Smith points the finger principally at Lloyd Blankfein, the sitting CEO who had bragged that Goldman was doing God’s work and yet defensively tried to discredit Smith as only an “individual.” More generally, Smith points to the dearth of ethical leadership at the bank. “The firm changed the way it thought about leadership. Leadership used to be about ideas, setting an example and doing the right thing.

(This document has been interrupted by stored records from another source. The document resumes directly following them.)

/-! ### Supervision (R179) -/

/-- A supervision frame from an address: TLV 20 or 23 for each of the device's addresses that it names, and TLV 30 for each
proxied SAN. -/
def supFrame (s : State) (hub own : Nat) (devs sans : List Nat) (red : RedTag) : Frame :=
  let dst := 0x01154E000100 + fld (rd s hub R.LANE_CFG 0) 15 8
  let tlv := fun (code m : Nat) => bytesBE 1 code ++ bytesBE 1 6 ++ bytesBE 6 m
  let body := bytesBE 6 dst ++ bytesBE 6 own ++ bytesBE 2 0x88FB ++ bytesBE 2 1 ++ bytesBE 2 red.seq ++
    devs.flatMap (tlv (if laneMode s hub = 2 then 23 else 20)) ++ sans.flatMap (tlv 30) ++ bytesBE 2 0
  let bs := body ++ List.replicate (60 - body.length) 0
  ⟨dst, own, none, 0x88FB, 0, some red, bs.length + 4, bs, false, false, none, .supervision own hub⟩

/-- SUP_INTERVAL has passed since a hub's last supervision frame (R179). -/
def supDue (s : State) (hub : Nat) : Bool :=
  match (laneOf s hub).supAt with
  | none => true
  | some t => decide (t + within 100 10000 (rd s hub R.SUP_INTERVAL 0) * 1000000 ≤ s.now)

/-- The device's addresses that a hub's supervision frame names: hub B names them only while hub A is lost (R179). -/
def supDevs (s : State) (hub : Nat) : List Nat := if hub == 0 || (laneOf s hub).state == 2 then (ownMacs s).eraseDups else []

/-- The SANs that a hub's supervision frame names: those of its INTERLINK ports while REDBOX is 1 (R174, R179). -/
def supSans (s : State) (hub : Nat) : List Nat :=
  if bit (rd s hub R.LANE_CFG 0) 2 then
    ((laneOf s hub).nodes.filter (fun e => e.2.kind == 3 && e.2.home == hub)).map (fun e => e.2.mac)
  else []

/-- SUPERVISION_SEND, R179: every SUP_INTERVAL a hub sends a supervision frame on both lanes, if it has an address to name. -/
def execSupervisionSend (hub : Nat) (s : State) : Out :=
  if domRun s hub 7 && laneMode s hub != 0 && supDue s hub then
    let s0 := setLane s hub { laneOf s hub with supAt := some s.now }
    if (supDevs s hub).isEmpty && (supSans s hub).isEmpty then .next s0
    else
      let own := rd s hub R.MG_MAC 0 % 2 ^ 48
      let q := takeSeq s0 hub own
      let f := supFrame q.1 hub own (supDevs s hub) (supSans s hub) (ownTag s hub hub q.2)
      .next (injectP15 q.1 hub f (lanePorts q.1 hub ++ [12]) 7)
  else .next s

/-! ### Lane states and port links (R181, R184 to R188) -/

/-- A planned rehome ends with ABORTED when the state leaves NORMAL (R183). -/
def abortPlan (s : State) (hub : Nat) : State :=
  let l := laneOf s hub
  match l.plan with
  | none => s
  | some _ => finishOp (setLane s hub { l with plan := none }) hub .lane 0x14 .aborted 0

/-- Set STATE of R181, with STATE_CHANGE (R189). -/
def putLaneState (s0 : State) (hub st : Nat) : State :=
  if (laneOf s0 hub).state = st then s0
  else
    let s := if st = 0 then s0 else abortPlan s0 hub
    let l := laneOf s hub
    let s1 := setStatus (setLane s hub { l with state := st }) hub .lane (setFld (hdr s hub .lane).status 1 0 st)
    hwEvent s1 hub .lane 3

/-- The other hub still reaches a compute die (R181). -/
def otherReaches (s : State) (hub : Nat) : Bool := (computeDies s).any (fun d => spokeAlive s d (1 - hub))

/-- STATE and PARTNER_PRESENT as a link's change leaves them (R181, R189): NORMAL while the Axle is up, SPLIT once it is down and
the other hub still reaches a compute die. SOLE is entered by HUB_LOST_REHOME. -/
def laneJudge (s : State) : State :=
  if dualLane s then s
  else (hubs s).foldl (fun t h =>
    if !(domRun t h 7) then t
    else
      let t1 := setStatus t h .lane (setBit (hdr t h .lane).status 3 (axleAlive t || otherReaches t h))
      if axleAlive t then putLaneState t1 h 0 else if otherReaches t h then putLaneState t1 h 1 else t1) s

/-- The lane logic right after the release of NET (R181, R189): SOLE where the other hub shows no sign of life. -/
def laneReleased (s : State) (hub : Nat) : State :=
  let st := if dualLane s then 3 else if axleAlive s then 0 else if otherReaches s hub then 1 else 2
  setStatus (setLane s hub { Lane.empty with state := st }) hub .lane
    (setBit (setFld (hdr s hub .lane).status 1 0 st) 3 (decide (st = 0 ∨ st = 1)))

/-- The link code of a port: 0 OFF, 1 SEARCH, 2 UP, 3 FAULT (R184). -/
def portLink (s : State) (hub p : Nat) : Nat := rd s hub R.LP_STATE p % 8

/-- Set a port's link code. -/
def putPortLink (s : State) (hub p code : Nat) : State := wr s hub R.LP_STATE p (setFld (rd s hub R.LP_STATE p) 2 0 code)

/-- The status of a port's line once its link has left UP (R193, R194): no block lock or link pass, and no autonegotiation. -/
def lineDown (s : State) (hub p : Nat) : State :=
  if p < 10 then wr s hub R.SD_STATUS p (setBit (setBit (rd s hub R.SD_STATUS p) 3 false) 4 false)
  else wr s hub R.CU_STATUS (p - 10) (setBit (rd s hub R.CU_STATUS (p - 10)) 0 false)
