/-- The checks of PELOTON_CLEAR_COUNTERS. -/
def checksPelotonClearCounters (t : State) (x : Ctx) : Checks :=
  swChecks (x.view.isSome || decide (x.argument < 256 ∨ x.argument = 0xFFFF)) t x

/-- The effect of PELOTON_CLEAR_COUNTERS. -/
def effectPelotonClearCounters (x : Ctx) (t : State) : Effect :=
  let vi := [R.VI_ADMITTED, R.VI_SHARE_REFUSE, R.VI_OTHER_REFUSE, R.VI_LATE_TAKE, R.VI_ABORTED]
  let own := [R.ADMITTED, R.REFUSED, R.TAKES, R.TAKE_NONE, R.LATE_TAKE, R.STALE_COMPLETE, R.ABORTED, R.DELAY_FULL]
  .done (match x.view with
    | some v => clearRegs t (pelDie t x) v vi
    | none => if x.argument = 0xFFFF then clearRegs (clearInsts t x.loc 0 256 vi) x.loc 0 own else clearRegs t x.loc x.argument vi)

/-- PELOTON_CLEAR_COUNTERS, R296, R300. -/
def execPelotonClearCounters (c : Cmd) (s : State) : Out :=
  command s c (viewOr c .pelotonView .peloton) 0x13 checksPelotonClearCounters effectPelotonClearCounters

/-! ### Flows (R291, R303) -/

/-- The blocking item of a flow: at NEXT, TAKEN or READY (R291, R301). -/
def blockingItem (s : State) (die f : Nat) : Option Item :=
  match flowOf s die f with
  | none => none
  | some w => (itemsOf s die).find? (fun i => i.flow == f && i.seq == w.next && bit w.cfg 8 && (decide (i.state = .taken) || decide (i.state = .ready)))

/-- Items that a flow holds. -/
def flowItems (s : State) (die f : Nat) : Nat := ((itemsOf s die).filter (fun i => i.flow == f)).length

/-- Skip a blocking item (R291): the item is the cause of what the skip stamps (R107). -/
def skipItem (s : State) (die : Nat) (i : Item) : State :=
  causedBy i.stamp (fun u =>
    let st := pageStamp u die die .pelotonFlow 0
    let s1 := putItem (tickPage u die .pelotonFlow) die { i.abort with skipped := true, stamp := st.cts }
    let s2 := flowEvent (incr s1 die R.FL_SKIPPED i.flow 1) die i.flow 0
    let s3 := cyc (record s2 die die .pelotonFlow st 1 0 true i.flow [i.flow, i.seq, i.vi]) die .pelotonFlow 0x11 i.flow 1 none
    dispatch (releaseFlow s3 die i.flow) die) s

/-- FLOW_HOLD_EXPIRY, R291: the blocking item's deadline lies more than FLOW_HOLD in the past. -/
def execFlowHoldExpiry (die flow : Nat) (s : State) : Out :=
  match blockingItem s die flow with
  | none => .next s
  | some i =>
    let hold := rd s die R.FLOW_HOLD flow
    let sec := (ctr s die).sec
    if domRun s die 10 && hold != 0 && i.deadline != 0 && decide (ctsNs sec i.deadline + hold * 1000 < taiNs s die) then
      .next (skipItem s die i)
    else .next s

/-- The flow, and its die, of a PELOTON_FLOW or FLOW_VIEW command. -/
def flowLegal (s : State) (x : Ctx) (p : Flow → Bool) : Bool :=
  x.some_ && (match flowOf s x.die x.inst with | some w => p w | none => false)

/-- The checks of FLOW_ENABLE. -/
def checksFlowEnable (t : State) (x : Ctx) : Checks :=
  let cfg := rd t x.loc R.FLOW_CFG x.inst
  let v := cfg % 256
  { swChecks (decide (viState t v ≠ 0) && viHome t v == x.loc && decide (6 ≤ fld cfg 20 16 ∧ fld cfg 20 16 ≤ 16) &&
      decide (rd t x.loc R.FLOW_RING_BASE x.inst % 64 = 0)) t x with legal := (flowOf t x.loc x.inst).isNone }

/-- The effect of FLOW_ENABLE. -/
def effectFlowEnable (x : Ctx) (t : State) : Effect :=
  let cfg := rd t x.loc R.FLOW_CFG x.inst
  let base := rd t x.loc R.FLOW_RING_BASE x.inst
  let t1 := flowEvent (putFlow t x.loc x.inst ⟨cfg, base, 0, 0, 0, false, false, false⟩) x.loc x.inst 3
  .done (if bit cfg 10 then prefetch t1 ⟨2, x.loc, x.inst, 0⟩ (cfg % 256) (ringPages base (32 * 2 ^ fld cfg 20 16) 0 32) else t1)

/-- FLOW_ENABLE, R303. -/
def execFlowEnable (c : Cmd) (s : State) : Out :=
  command s c .pelotonFlow 0x10 checksFlowEnable effectFlowEnable

/-- The checks of FLOW_DISABLE. -/
def checksFlowDisable (t : State) (x : Ctx) : Checks :=
  { swChecks true t x with legal := flowLegal t x (fun _ => flowItems t x.loc x.inst == 0) }

/-- The effect of FLOW_DISABLE. -/
def effectFlowDisable (x : Ctx) (t : State) : Effect :=
  let t1 := flowEvent t x.loc x.inst 3
  let y := sliceOf t1 x.loc
  .done (setSlice t1 x.loc { y with flows := mdel x.inst y.flows })

/-- FLOW_DISABLE, R303: legal while the flow holds no item. -/
def execFlowDisable (c : Cmd) (s : State) : Out :=
  command s c .pelotonFlow 0x11 checksFlowDisable effectFlowDisable

/-- The checks of FLOW_SKIP. -/
def checksFlowSkip (t : State) (x : Ctx) : Checks :=
  { swChecks true t x with auth := hostHart x.who, legal := (blockingItem t x.loc x.inst).isSome }

/-- The effect of FLOW_SKIP. -/
def effectFlowSkip (x : Ctx) (t : State) : Effect :=
  match blockingItem t x.loc x.inst with
    | some i => .done (skipItem t x.loc i)
    | none => .done t

/-- FLOW_SKIP, R303. -/
def execFlowSkip (c : Cmd) (s : State) : Out :=
  command s c .pelotonFlow 0x12 checksFlowSkip effectFlowSkip

/-- The checks of RING_RESTART. -/
def checksRingRestart (t : State) (x : Ctx) : Checks :=
  { swChecks true t x with legal := flowLegal t x (fun _ => true) }

/-- The effect of RING_RESTART. -/
def effectRingRestart (x : Ctx) (t : State) : Effect :=
  match flowOf t x.die x.inst with
    | some w => .done (if w.faulted then putFlow t x.die x.inst { w with faulted := false, gap := true } else t)
    | none => .done t

/-- RING_RESTART, R303, R304: resume a faulted ring; its next record carries GAP_BEFORE (R289). -/
def execRingRestart (c : Cmd) (s : State) : Out :=
  command s c (viewOr c .flowView .pelotonFlow) 0x13 checksRingRestart effectRingRestart

/-- The counters of a flow (R301). -/
def flowCounters : List Reg := [R.FL_RELEASED, R.FL_SKIPPED, R.FL_LATE_RELEASE, R.FL_WINDOW_HOLD, R.FL_REC_DISCARD, R.FL_DENIED]

/-- The checks of FLOW_CLEAR_COUNTERS. -/
def checksFlowClearCounters (t : State) (x : Ctx) : Checks :=
  swChecks (x.view.isSome || decide (x.argument < 4096 ∨ x.argument = 0xFFFF)) t x

/-- The effect of FLOW_CLEAR_COUNTERS. -/
def effectFlowClearCounters (x : Ctx) (t : State) : Effect :=
  .done (match x.view with
    | some _ => if x.some_ then clearRegs t x.die x.inst flowCounters else t
    | none => if x.argument = 0xFFFF then clearInsts t x.loc 0 4096 flowCounters else clearRegs t x.loc x.argument flowCounters)

/-- FLOW_CLEAR_COUNTERS, R303, R304. -/
def execFlowClearCounters (c : Cmd) (s : State) : Out :=
  command s c (viewOr c .flowView .pelotonFlow) 0x14 checksFlowClearCounters effectFlowClearCounters

/-! ### Quiesce (R292 to R295) -/

/-- The flows that a VI owns. -/
def ownedFlows (s : State) (die v : Nat) : List (Nat × Flow) := (sliceOf s die).flows.filter (fun e => e.2.cfg % 256 == v)

/-- A VI's flows write no release records from here on (R295). -/
def recordsOff (s : State) (die v : Nat) : State :=
  (ownedFlows s die v).foldl (fun t e => putFlow t die e.1 { e.2 with recordsOff := true }) s

/-- The Peloton's part of a QUIESCE in ABORT, or of a KILL (R293). -/
def pelAbort (s : State) (die v : Nat) : State :=
  let ws := (sliceOf s die).waiters.filter (fun w => !w.any && w.vi == v)
  let s1 := ws.foldl (fun t w => endTake t die w 3) (recordsOff s die v)
  let mine := (itemsOf s1 die).filter (fun i => i.vi == v && !i.inPan && !(decide (i.state = .placeholder)))
  let s2 := mine.foldl (fun t i => putItem (countAbort t die v) die i.abort) s1
  let x := sliceOf s2 die
  let s3 := if (panItems s2 die).isEmpty then s2
    else setStatus (setSlice s2 die { x with walkVis := v :: x.walkVis }) die .peloton (setBit (hdr s2 die .peloton).status 3 true)
  dispatch ((mine.map (fun i => i.flow)).eraseDups.foldl (fun t f => releaseFlow t die f) s3) die

/-- A write of an engine into a VI's memory is in progress. -/
def jobsOf (s : State) (v : Nat) (engines : List Nat) : List Job :=
  (xlOf s (viHome s v)).jobs.filter (fun j => j.vi == v && engines.contains j.src.engine)

/-- The Peloton's part of a quiesce is done (R292, R293). -/
def pelQuiet (s : State) (die v : Nat) (abort : Bool) : Bool :=
  (jobsOf s v [2]).isEmpty && (abort || !((itemsOf s die).any (fun i => i.vi == v)))

end Sys2Proof.Machine
end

Today, if you make enough money for the firm (and are not currently an ax murderer) you will be promoted into a position of influence.” Leaving the reference to axes aside, Smith’s point is that the ethical dimension of a firm’s culture is very important to the firm’s financial survival, and that ethical leadership is vital for the dimension. Culture, ethics, and ethical leadership are like a pyramid of sorts with the top setting the tone (and rewarding it). Promoting people for unloading toxic securities on unsuspecting muppets is not the way to build ethical leadership, and thus an ethical culture. Lest all this be reduced to practices of questionable legality—as if business ethics reduced to business law--Smith reports no such impropriety. The fatal flaw in Goldman Sachs was moral rather than legal.
If only the problem were legal in nature. Smith’s prescription is much more difficult to implement than catching cheats: “Weed out the morally bankrupt people, no matter how much money they make for the firm. And get the culture right again, so people want to work here for the right reasons.” This medicine attacks the extant culture itself, which, after all, is based on making money for the firm. Unfortunately, the effort must come out of that culture. Therein lies the rub.
How to interlard ethical leadership even at the board level in the midst of moral turpitude is to ask something to renounce what it is in order to become the opposite. Cultures normally resist that sort of thing. The board would have to be sufficiently distant from the managerial culture as to be willing to expunge the extant tip of the managerial iceberg and replace it with an ethical leader who is known as a change agent. It might be that the chair of the board must go to stockholders for support in order to make changes in the board. In any case, a new CEO, one taken from afar rather than even from stakeholders, would be necessary. Once installed, he or she would have to work downward, rooting out the rot; this cannot be done from the middle-level of management. In fact, opposition can be expected from throughout the management structure. Bringing in a powerful change-agent (preferably an ex-marine) in human resources, such as the guy O’Neal brought in at Bank of America, could help the CEO systematically find and extract elements of the old culture and quickly replace them with new, solid oak. That would be God’s work, borne of ethical rather than defensive leadership. The clients would come to appreciate it and reward the visionary victors handsomely, whether in terms of bonuses, profits, or dividends.


Sources:

Greg Smith, “Why I Am Leaving Goldman Sachs,” The Wall Street Journal, March 14, 2012. 


Nelson Schwartz, “Public Exit From Goldman Raises Doubt Over a New Ethic,” The New York Times, March 15, 2012.
Susanne Craig and Landon Thomas, “Public Rebuke of Culture at Goldman Opens Debate,” The New York Times, March 15, 2012.